| ASSIGNMENT |
From the line containing "The decoder on" to the final line of the entries, every line is to be reproduced exactly; no other line belongs in the output.

[Saved data entries]
-- ==== Sys2Proof/Decode.lean ====
section
/-! DEFINITION. The command word and its decoder (spec/30_encoding.md R90 to R97), then the encoder. A command word is
the datum of a write to CMD and is never read from memory (spec/20_memory.md R84), so the decoder takes the 32-bit
word itself. -/

namespace Sys2Proof

/-- Why a word is illegal (R96, R97). -/
inductive DecodeError where
  /-- The top byte is none of the fourteen opcodes (R96 step 1). -/
  | unknownOpcode (op : Byte)
  /-- An unused operand field is not zero (R96 step 3). -/
  | nonzeroUnusedField (op : Byte)
  deriving DecidableEq, Repr

/-- The three formats of R90: which of the fields `a` and `b` carry an operand. -/
inductive Format where
  /-- Format N: no operand, `w[23:0]` must be zero (R91). -/
  | n (i : Instr)
  /-- Format A: index operand, `w[7:0]` must be zero (R92). -/
  | a (mk : Nat → Instr)
  /-- Format AB: index and byte operands (R93). -/
  | ab (mk : Nat → Byte → Instr)

/-- `op = w[31:24]` (R90). -/
def opField (w : Word) : Byte := w.extractLsb' 24 8

/-- `a = w[23:8]` (R90), an unsigned integer taken as it stands (R95). -/
def aField (w : Word) : Nat := (w.extractLsb' 8 16).toNat

/-- `b = w[7:0]` (R90). -/
def bField (w : Word) : Byte := w.extractLsb' 0 8

/-- The opcode map of R94. -/
def formatOf (op : Byte) : Option Format :=
  match op.toNat with
  | 0x10 => some (.n .csumi)
  | 0x11 => some (.n .csums)
  | 0x20 => some (.n .encode)
  | 0x21 => some (.n .decode)
  | 0x22 => some (.a .pget)
  | 0x23 => some (.ab .pset)
  | 0x30 => some (.n .seginit)
  | 0x31 => some (.n .segnext)
  | 0x40 => some (.n .rbclr)
  | 0x41 => some (.n .rbpush)
  | 0x42 => some (.n .reasm)
  | 0x50 => some (.n .corrupts)
  | 0x51 => some (.a .corruptr)
  | 0x60 => some (.n .detect)
  | _ => none

/-- The decoder of R96: total on all 2^32 words, reading no state. -/
def decode (w : Word) : Except DecodeError Instr :=
  match formatOf (opField w) with
  | none => .error (.unknownOpcode (opField w))
  | some (.n i) =>
    if w.extractLsb' 0 24 = 0 then .ok i else .error (.nonzeroUnusedField (opField w))
  | some (.a mk) =>
    if bField w = 0 then .ok (mk (aField w)) else .error (.nonzeroUnusedField (opField w))
  | some (.ab mk) => .ok (mk (aField w) (bField w))

/-- A word from its three fields (R90). -/
def commandWord (op : Byte) (a : Nat) (b : Byte) : Word := op ++ BitVec.ofNat 16 a ++ b

/-- The command word of an operation (R94). -/
def encode : Instr → Word
  | .csumi => commandWord 0x10 0 0
  | .csums => commandWord 0x11 0 0
  | .encode => commandWord 0x20 0 0
  | .decode => commandWord 0x21 0 0
  | .pget a => commandWord 0x22 a 0
  | .pset a b => commandWord 0x23 a b
  | .seginit => commandWord 0x30 0 0
  | .segnext => commandWord 0x31 0 0
  | .rbclr => commandWord 0x40 0 0
  | .rbpush => commandWord 0x41 0 0
  | .reasm => commandWord 0x42 0 0
  | .corrupts => commandWord 0x50 0 0
  | .corruptr a => commandWord 0x51 a 0
  | .detect => commandWord 0x60 0 0

/-- One row of spec/opcode_table.json: a word is that row's operation when `w &&& mask = pattern` (R91 to R93). -/
structure EncodingRow where
  mnemonic : String
  pattern : Word
  mask : Word
  deriving DecidableEq, Repr

/-- The fourteen rows of spec/opcode_table.json, in its order. -/
def encodingRows : List EncodingRow :=
  [ ⟨"CSUMI", 0x10000000, 0xFFFFFFFF⟩, ⟨"CSUMS", 0x11000000, 0xFFFFFFFF⟩,
    ⟨"ENCODE", 0x20000000, 0xFFFFFFFF⟩, ⟨"DECODE", 0x21000000, 0xFFFFFFFF⟩,
    ⟨"PGET", 0x22000000, 0xFF0000FF⟩, ⟨"PSET", 0x23000000, 0xFF000000⟩,
    ⟨"SEGINIT", 0x30000000, 0xFFFFFFFF⟩, ⟨"SEGNEXT", 0x31000000, 0xFFFFFFFF⟩,
    ⟨"RBCLR", 0x40000000, 0xFFFFFFFF⟩, ⟨"RBPUSH", 0x41000000, 0xFFFFFFFF⟩,
    ⟨"REASM", 0x42000000, 0xFFFFFFFF⟩, ⟨"CORRUPTS", 0x50000000, 0xFFFFFFFF⟩,
    ⟨"CORRUPTR", 0x51000000, 0xFF0000FF⟩, ⟨"DETECT", 0x60000000, 0xFFFFFFFF⟩ ]

/-- The mnemonic of an operation (R94). -/
def Instr.mnemonic : Instr → String
  | .csumi => "CSUMI"
  | .csums => "CSUMS"
  | .encode => "ENCODE"
  | .decode => "DECODE"
  | .pget _ => "PGET"
  | .pset _ _ => "PSET"
  | .seginit => "SEGINIT"
  | .segnext => "SEGNEXT"
  | .rbclr => "RBCLR"
  | .rbpush => "RBPUSH"
  | .reasm => "REASM"
  | .corrupts => "CORRUPTS"
  | .corruptr _ => "CORRUPTR"
  | .detect => "DETECT"

/-- The word `w` is an instance of the row `r` (R91 to R93). -/
def EncodingRow.matches (r : EncodingRow) (w : Word) : Bool := w &&& r.mask == r.pattern

/-- The decoder on a table row's bits: a command is one 32-bit word moved as a whole value (spec/20_memory.md R72),
so the numbered bits are the word itself. Every row has 32 bits; bits above `nbits` are zero. -/
def decodeTableWord (_nbits w : Nat) : Option Instr :=
  if w < 2 ^ 32 then (decode (BitVec.ofNat 32 w)).toOption else none

end Sys2Proof
end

| TASK SOLUTION |
/-- The decoder on a table row's bits: a command is one 32-bit word moved as a whole value (spec/20_memory.md R72),
so the numbered bits are the word itself. Every row has 32 bits; bits above `nbits` are zero. -/
def decodeTableWord (_nbits w : Nat) : Option Instr :=
  if w < 2 ^ 32 then (decode (BitVec.ofNat 32 w)).toOption else none

end Sys2Proof
end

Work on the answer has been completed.